Juncker and Tremonti had hoped that this proposal would provide better protection against speculative attacks on the euro and result in lower interest rates for highly indebted countries. But the German government was not prepared for the sake of presenting a common front to accept a slight increase in the interest on its own debt. This led to a heated public exchange between German Chancellor Angela Merkel and Juncker in advance of the summit.

After the meeting, the German chancellor spoke of “a good day for the euro,” saying the new crisis mechanism meant the summit had agreed “to ensure the stability of the euro as a whole.”

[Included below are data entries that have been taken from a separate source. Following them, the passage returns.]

/-- The start-up test ends (15 R497 to R499). It does not end before DRAM is initialised and the firmware's DRAM segments are
copied. The march test of SRAM leaves the firmware's words, log entry 31. -/
def State.startTestDone (f : TestFindings) (s : State) : State :=
  let s := f.failed.foldl (fun (s : State) e =>
    (s.set BIST_SUTRES_ITEM (Nat.lor (s.get BIST_SUTRES_ITEM) (2 ^ e.1.val))).emit 0xD002 [e.1.val, e.2]) s
  let s := s.set BIST_SUTTIME_VALUE f.duration
  let (s, repairs) := s.testCells f.cells
  let done := fun (s : State) => s.emit 0xD001 [(s.rd BIST_SUTRES).toNat, f.duration]
  match fatalItem f.failed with
  | some item => done (s.sysDemand 4 item)
  | none =>
    if repairs ≠ 0 ∧ !s.bit SYS_STAT_RPRST then
      let s := (s.setBit SYS_STAT_RPRST true).emit 0xD00E [repairs]
      (done s).withSys fun b => { b with resetting := true }
    else if repairs ≠ 0 ∨ doubleCell f.cells then
      done (s.sysDemand 4 ((f.cells.head?.map fun c => 4 + wordKey c.1 / 0x200000).getD 4))
    else
      let s := match f.failed.find? fun e => decide (e.1.val ≤ 2) with
        | some e => s.markFailed e.1.val
        | none => s
      let s := s.loadWords (f.words.filter fun e => decide (dramBase ≤ e.1))
      (done s).endPhase .load

def execStartTestComplete (t : Nat) (f : TestFindings) (s : State) : Host.Outcome State Fault Refusal :=
  let s := s.advance t
  .next (s.when (s.mode == .startTest && s.bit MEM_STAT_DINIT) fun s => s.inPhase (State.startTestDone f))

/-! ### LOAD -/

/-- Durad's link of library items into a context: the items, their settings in its data area (07 R257), and the coefficient tables of
its PHM3 (R259). -/
def State.linkItems (s : State) (c : Nat) (items : List LibItem) : State :=
  let s := s.withPe fun p => { p with schemes := CMap.put (fun _ => []) p.schemes c items }
  items.foldl (fun (s : State) x =>
    let s := s.peStores (s.dataWordAt c x.base) x.settings
    match phm3Table x with
    | some (at_, n) => s.peStores (s.dataWordAt c at_) (coefficients n)
    | none => s) s

/-- VERIFY and ENABLE of a context through PE's mailbox (06 R227 to R229); a refusal demands SAFE there. -/
def State.loadContext (s : State) (c : Fin 64) : State :=
  let next := fun (s : State) => s.get PE_LSEQ_LASTCMD + 1
  let s := (s.loader (next s) (peVerify c.val)).verifyDone c.val
  if s.bit (PE_CXnSTAT_VOK c.val) then s.loader (next s) (peEnable c.val) else s

/-- The Girth parameter set is written and loaded through its mailbox (08 R278). -/
def State.loadGirth (s : State) (l : List Word) : State :=
  let s := (l.mapIdx fun i w => (i, w)).foldl (fun (s : State) e => (s.set GIRTH_PIDX_IDX e.1).writeGirthData e.2) s
  s.girthCommand (s.get GIRTH_SEQ_LASTCMD + 1) girthLoadCommand

/-- The engines and last the Girth set are loaded, in the order of 15 R500. -/
def State.loadEngines (s : State) (cfg : Configuration) : State :=
  let s := s.loadValues cfg.values
  let parts := if 3 ≤ s.lifeCycle then s.sys.fused.parts else cfg.parts.map PartitionDecl.declare
  let bound := cfg.serial == some (s.get SYS_SER_SERIAL)
  let s := s.withSys fun b => { b with parts, program := cfg.program, identity := cfg.identity, bound, overlays := cfg.overlays
                                       selection := cfg.selection, shares := cfg.shares, slots := cfg.slots
                                       checked := [], under := [], resolved := none, asked := false }
  let s := s.withNet fun b => { b with keys := cfg.keys }
  let s := s.withRec fun b => { b with station := cfg.station, units := cfg.units, scales := cfg.scales, lf := cfg.lf }
  let s := if s.get CORE_STAT_FAILED ≠ 0 ∧ (!s.bit CORE_CFG_DEGALLOW ∨ s.bit CORE_CFG_FAILSAFE) then s.sysDemand 4 0 else s
  let s := cfg.peWords.foldl (fun (s : State) e => s.peStore (e.1 - e.1 % 4) e.2) s
  let s := cfg.schemes.foldl (fun (s : State) e => s.linkItems e.1.val e.2) s
  let s := cfg.contexts.foldl State.loadContext s
  match cfg.girth with
  | some l => if s.get GIRTH_STAT_STATE = 0 then s.loadGirth l else s
  | none => if s.get GIRTH_STAT_STATE = 1 then s else s.sysDemand 5 0

/-- LOAD ends (15 R490, R493, R500). `check`: the check of the configuration image of the slot. -/
def State.loadDone (check : SlotCheck) (cfg : Configuration) (s : State) : State :=
  let foreign := match cfg.serial with
    | some n => n != s.get SYS_SER_SERIAL
    | none => false
  let r := [if foreign then 4 else 0, if check.svn < s.get SYS_SVN_CFG then 6 else 0, if check.pid ≠ s.sys.firmware then 9 else 0].foldl
    firstReason check.reason.val
  if r = 4 then
    let s := ((s.set SYS_RES_REASON 4).emit 0xD008 [2, 4]).emit 0xD00C [cfg.serial.getD 0]
    (s.setBit SYS_STAT_CFGOK false |>.toMode .stop 4).withSys fun b => { b with phaseAt := none }
  else if r ≠ 0 then ((s.set SYS_RES_REASON r).emit 0xD008 [2, r]).sysDemand 5 0
  else
    let s := s.emit 0xD007 [2, check.svn, check.pid]
    if 3 ≤ s.lifeCycle ∧ digestOf cfg.values ≠ s.sys.fused.digest then s.sysDemand 5 0
    else
      let made := s.sys.demands.length
      let s := s.loadEngines cfg
      if s.sys.demands.length = made then s.endPhase .configure else s

def execLoadComplete (t : Nat) (check : SlotCheck) (cfg : Configuration) (s : State) : Host.Outcome State Fault Refusal :=
  let s := s.advance t
  .next (s.when (s.mode == .load) fun s => s.inPhase (State.loadDone check cfg))

/-! ### CONFIGURE -/

/-- What runs from the end of CONFIGURE: triggers (09 R331), counters (10 R350), loop outputs (10 R365), OCT (12 R433), PTP (11 R397). -/
def State.startBlocks (s : State) : State :=
  let s := (s.withRec fun b => { b with triggers := true }).withFio fun b => { b with counting := true }
  s.alpBegin.octBegin.ptpBegin

/-- The automatic start (15 R497): its result is reported, no command sequence is taken (05 R190). -/
def State.autoStart (s : State) : State :=
  let report := fun (r : State × Nat) => r.1.set CYC_CMDRES_RESULT r.2
  match s.get SYS_CFG_AUTO with
  | 0 => s
  | 1 => report (pairStart false s)
  | 2 => report (pairStart true s)
  | _ =>
    match pairStart true s with
    | (s, 0) => report (s, 0)
    | (s, _) => report (pairStart false s)

/-- CONFIGURE ends, always in STOP (15 R495, R501, R542). Of a refused configuration nothing is applied (01 R30). -/
def State.configureDone (s : State) : State :=
  let ended := fun (s : State) => (s.toMode .stop 2).withSys fun b => { b with phaseAt := none }
  match s.checkConfiguration with
  | some (r, comb) => ended ((s.setBit SYS_STAT_CFGOK false).reportRefusal r comb)
  | none =>
    let masks := 0 :: s.masks
    let s := (((s.wr SYS_CFGRES0 0).wr SYS_CFGRES1 0).wr SYS_CFGRES2 0).setBit SYS_STAT_CFGOK true
    let s := (s.withSys fun b => { b with checked := masks }).emit 0xE003 [s.sys.identity, masks.length]
    (ended s.loadSlots.startBlocks).autoStart

def execConfigureComplete (t : Nat) (s : State) : Host.Outcome State Fault Refusal :=
  let s := s.advance t
  .next (s.when (s.mode == .configure) fun s => s.inPhase State.configureDone)

/-! ### Overruns and silence -/

/-- A start phase overruns its limit (15 R496, R503). -/
def execPhaseOverrun (t : Nat) (s : State) : Host.Outcome State Fault Refusal := .next ((s.advance t).inPhase id)

/-- The trip driver's enable has not toggled for 20 µs (15 R504), in the rule's order. -/
def execGirthSilent (t ns : Nat) (s : State) : Host.Outcome State Fault Refusal :=
  let s := s.advance t
  if s.mode = .powerup ∨ s.bit SYS_STAT_GSIL ∨ ns < 20000 then .next s
  else
    let s := (s.setBit SYS_STAT_GSIL true).demand 3 3
    let first := s.get SYS_SAFED_CODE == 0
    let s := s.when first fun s => s.set SYS_SAFED_CODE 3
    let s := (s.enterSafe 8).emit 0xE009 [ns]
    .next (s.when first fun s => s.emit 0xE005 [3, 0])

/-! ### Front panel -/

/-- The band of a loop channel as its LED shows it; faults first (16 R539; 10 R373). DEDUCED order where two columns hold: red
before blinking before the rest, log entry 32. -/
def State.loopLed (s : State) (n : Nat) : Led :=
  let band := s.get (ALP_CHnSTAT_BAND n)
  if band = 1 ∨ band = 5 ∨ s.bit (ALP_CHnSTAT_OPEN n) ∨ s.bit (ALP_CHnSTAT_COMPL n) ∨ s.bit (ALP_CHnSTAT_OVLD n) then .red
  else if s.get ALP_KEYS_CALCH = n then .blink
  else if band = 3 then .green
  else if band = 2 ∨ band = 4 then .yellow else .dark

def State.linkLed (s : State) (p : Nat) (traffic : Bool) : Led :=
  if s.get NET_STAT_LINK / 2 ^ p % 2 = 0 then .dark
  else if traffic then .blink
  else match s.get NET_STAT_SPD / 4 ^ p % 4 with
    | 2 => .green
    | 1 => .yellow
    | _ => .dark

/-- The panel (16 R539). -/
def State.panel (s : State) (trafficA trafficB : Bool) : LedPanel :=
  let m := s.mode
  if m = .powerup then {}
  else
    let run : Led := match m with
      | .run => .green
      | .runDegraded | .resync => .blink
      | .stop | .service | .standby => .yellow
      | .boot | .startTest | .load | .configure => .red
      | _ => .dark
    let pair : Led :=
      if s.pairMode = 0 then .dark else if s.get PAIR_STAT_COND ≠ 0 then .red
      else match s.role with
        | 1 => .green
        | 3 => .blink
        | 2 => .yellow
        | _ => .dark
    let recent := match s.net.refusedAt with
      | some r => decide (s.mono ≤ r + 10000000000)
      | none => false
    let open_ := match s.net.session with
      | .open_ _ _ _ _ _ => true
      | _ => false
    let oct : Led := if s.bit OCT_STAT_IDMIS then .red else match s.octRole with
      | 2 => .green
      | 3 => .yellow
      | _ => .dark
    { run, safe := if m = .safe then .red else .dark, pair, lnkA := s.linkLed 0 trafficA, lnkB := s.linkLed 1 trafficB
      mnt := if recent then .red else if open_ then .green else .dark, oct, lp := (List.range 8).map s.loopLed }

In fact, the crisis of the euro continues unabated. Just a day before the summit, the US rating agency Moody’s threatened to lower the credit rating of Spain. This would have forced the country to pay the highest interest rate on its debt in 13 years. A day later, Moody’s threatened Greece with a further reduction in its credit rating.

Since December 2009, when several rating agencies downgraded Greece, triggering the current euro crisis, the same pattern has repeatedly emerged. First, a country’s rating is lowered. Next, the interest rate on any new debt is increased.

If the country falls into a debt spiral because the interest burden is growing faster than public spending can be reduced, it is forced to turn to the European rescue mechanism. This guarantees the banks full repayment of their investments, while the government concerned is committed to implement harsher austerity measures.

This represents a great deal for the banks. They receive high interest rates on bonds, while the risk is borne by the European rescue fund. If things go badly they can cash out, their profits having been secured by the intervention of the EU.

Mohamed El-Erian, head of the investment company Pimco, admitted this candidly in a recent Financial Times article. “Rather than being reassured by the provision of liquidity to peripheral countries,” he wrote, “existing depositors and creditors have used the rescue funds to exit their holdings.”

The Greek crisis established the pattern now followed by the banks in one country after another. They provoke a crisis by pushing up interest rates on government bonds, forcing the country to adopt a rescue package and a cuts programme that decimates the living standards of the working class. Greece was followed by Ireland. Next come Portugal, Spain and perhaps Italy.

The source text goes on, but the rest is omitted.